Choc Chip Peanut Butter Muffins
Making muffins from scratch is so easy and these Choc Chip Peanut Butter Muffins have stacks of flavour too.
Servings 12 muffins
- 1 cup (130g) plain (AP) flour
- 1 cup (130g) wholemeal (whole wheat) flour
- 3/4 cup (150g) white sugar
- 1 1/2 teaspoons baking powder
- 1/2 teaspoon baking (bicarb) soda
- 1/4 teaspoon salt
- 200 g (1 cup) dark choc chips
- 2 large eggs
- 3/4 cup (180ml) whole milk
- 1/2 cup smooth natural peanut butter
- 1 teaspoon vanilla
- 6 teaspoons demerara sugar
Preheat the oven to 180C / 350F / 160C fan forced. Grease a 12 hole muffin tin or silicon muffin tray and set aside.
In a large bowl sift together the flours, sugar, baking powder, baking soda and salt. Add the choc chips and mix it well.
In a separate bowl whisk together the eggs, milk, peanut butter and vanilla until well mixed.

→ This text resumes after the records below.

-- ==== Sys2Proof/Tests/Slice0.lean ====
section
/-! SUPPORT. Tests: values the spec writes out, terms that are not well formed, single steps, and for every statement states and
operands that meet its hypotheses. -/
namespace Sys2Proof.Tests
set_option Elab.async false
open Sys2Proof.Machine

/-! ### States -/

def r0 : State := State.reset
/-- The phases LOCKED at 50 Hz, with a reference. -/
def locked (s : State) : State :=
  { s with mpt := { s.mpt with
      ctrl := s.mpt.ctrl ||| 7
      refChosen := true
      ph := s.mpt.ph.map fun p => { p with st := .locked, freq := 0x32000000, lockedFreq := 0x32000000, inRange := true, tracked := true } } }
/-- The scheduler runs on the mains. -/
def running (s : State) : State :=
  { locked s with
    cln := { s.cln with confirmed := true }
    qr := { s.qr with st := .mains, run := true, part := 4 } }
def asLeaf (s : State) : State := { s with cln := { s.cln with role := true } }
/-- A leaf that has joined as number 5. -/
def joined (s : State) : State :=
  let s := asLeaf s
  { s with
    lt := { s.lt with jstate := 2 }
    ltx := { s.ltx with myNum := 5 } }
/-- Line ports IDLE, bands A and D of region FCC/EU enabled. -/
def onAir (s : State) : State :=
  { s with
    afe := { s.afe with p := s.afe.p.map fun x => { x with st := .idle, pctrl := x.pctrl ||| 1 } }
    air := { s.air with
      ctrl := 0x1001
      band := s.air.band.map fun a => { a with rate := 0x30000, window := 10000, main := 20000000 } }
    ofd := { s.ofd with
      valid := 3
      tm := [(9, 0xFFFFFF00), (10, 0xFFFFFFFF), (11, 0x0FFFFFFF), (12, 0xFFFFFFFF), (13, 0xFFFFFFFF)] } }
/-- A leaf-table entry: ACTIVE, port 0, OFDM with tone map 1 at rate 2. -/
def entryAct : Entry := set512 (set512 (set512 (set512 (set512 0 60 3 2) 72 3 1) 68 1 1) 112 4 1) 116 2 2
/-- The head of leaf 1, whose key is in slot 0. -/
def withLeaf (s : State) : State :=
  { s with
    lt := { s.lt with mem := [(1, entryAct)] }
    cx := { s.cx with
      coreEn := 1
      core := s.cx.core.map fun c => { c with st := .idle }
      slot := vupd s.cx.slot 0 fun k => { k with use := useCached, owner := 1 }
      lru := 1 } }
/-- All folios but the first carry one role on every phase. -/
def allRole (r : Word) (s : State) : State :=
  { s with qr := { s.qr with
      folio := 1
      bank := s.qr.bank.map fun b => { b with roles := (List.range 288).map fun k => (k, 0x11111111 * r) } } }
def txData (s : State) : TxFrame := { txNew tyData 1 [1, 2, 3] s with ackreq := true }
/-- The beacon a leaf follows: quires of eight cycles of twelve folios, the device's own map active. -/
def beacon0 (s : State) : BeaconInfo :=
  { kind := 0, flags := 0, quire := 7, geom := 7 + 32, base := 150, fwAdd := 0, active := bankDigest (actBank s),
    tod := { sec := 0, ns := 0, frac := 0 }, part := Vector.replicate 4 0, pendDigest := none, qs := none, fwP := none,
    qr := none, predSlip := none }
/-- A leaf, number 5, that follows its head, with the key of the head in slot 1. -/
def leafOf (r : Word) : State :=
  let s := onAir (allRole r (running State.reset))
  let s := joined s
  { s with
    qrx := { s.qrx with last := some (beacon0 s) }
    ofd := { s.ofd with rxen := 7 }
    lt := { s.lt with mem := [(0, set512 (set512 entryAct 256 2 2) 272 6 1)] }
    slp := { s.slp with beaconHeard := true }
    cx := { s.cx with
      coreEn := 1
      core := s.cx.core.map fun c => { c with st := .idle }
      slot := vupd s.cx.slot 1 fun k => { k with use := usePinned } } }
/-- A head with leaf 1, all folios of one role, its receivers on. -/
def headOf (r : Word) : State :=
  let s := withLeaf (onAir (allRole r (running State.reset)))
  { s with ofd := { s.ofd with rxen := 7 } }
/-- A frame as received on port 0 in OFDM mode under the key of zeros. -/
def rxOf (bytes : List Byte) : RxFrame :=
  { port := 0, ofdm := true, fc := 0x21, copy := false, mse := 0, rsOk := true, corrected := 0, ofs := 0, bytes := bytes, lqi := 0,
    snr := 0, stamp := { sec := 0, ns := 0, frac := 0 }, angle := 0, ports := 1, headUid := 0 }
def rxFrame (ty : Nat) (ack : Bool) (dst src : BitVec 12) (seq : Byte) (body : List Byte) (uid : BitVec 48 := 0) (rt : Option Route := none) : RxFrame :=
  let h : Hdr :=
    { ty := ty, ver := 1, sec := true, ackreq := ack, edition := 0, headId := 0, urgent := false, rly := rt.isSome,
      dst := dst, src := src, seq := seq, len := body.length, rsv := false }
  rxOf (buildFrame h rt 0 1 uid false 0 body)
def openOf (f : RxFrame) (s : State) : Front := match (rxOpen f s).1 with
  | some o => o
  | none => { f := f, h := hdrOf [], rt := none, hops := 0, cls := 0, gen := 0, inv := 0, sec := [], body := [], tag := [] }
def ringCh (r : State) : State := { r with
  hi := { r.hi with
    sq := r.hi.sq.map fun q => { q with st := .running, cfg := 0x80000004, tail := 3 }
    cq := r.hi.cq.map fun q => { q with st := .running, cfg := 0x80000104 } } }
def descOf (l : List (Nat × Nat × Nat)) : DescBytes := l.foldl (fun d x => set512 d (8 * x.1) (8 * x.2.1) x.2.2) 0

end Sys2Proof.Tests

namespace Sys2Proof.Tests
set_option Elab.async false
open Sys2Proof.Machine

/-! ### Values the spec writes out -/

def digits : List Byte := [0x31, 0x32, 0x33, 0x34, 0x35, 0x36, 0x37, 0x38, 0x39]
/-- A channel set up by preset p. -/
def preset (p : Nat) : CvCh := cvAt (cvCfg 4 false (BitVec.ofNat 32 (p * 65536)) r0) 4

/-- 14 Table 14.1, the column Check. -/
theorem test_check_values : ((List.range 8).map fun p => cvResult (digits.foldl (fun k b => cvFeed b k) (preset (p + 1)))) =
    [0xCBF43926, 0xE3069283, 0xFC891918, 0x906E, 0x29B1, 0xBB3D, 0x2189, 0xF4] := by decide +kernel

/-- 13 Table 13.6, G1. -/
theorem test_gcm_g1 : gcmEnc false 0 (List.replicate 12 0) [] (List.replicate 16 0) 16 =
    ([0x03, 0x88, 0xda, 0xce, 0x60, 0xb6, 0xa3, 0x92, 0xf3, 0x28, 0xc2, 0xb9, 0x71, 0xb2, 0xfe, 0x78],
     [0xab, 0x6e, 0x47, 0xd4, 0x2c, 0xec, 0x13, 0xbd, 0xf5, 0x3a, 0x67, 0xb2, 0x12, 0x57, 0xbd, 0xdf]) := by decide +kernel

Divide the batter equally among the 12 muffin holes and then sprinkle the demerara sugar over the tops.
Bake for around 20 minutes, turning the tray half way through, until a toothpick inserted comes out clean (you'll have to try to miss the choc chips though)
Eat immediately or wait until cool.
- For best results you should always weigh ingredients like flour and sugar. Kitchen scales are relatively cheap but if you can’t weigh the ingredients, use the spoon and level method (don’t scoop).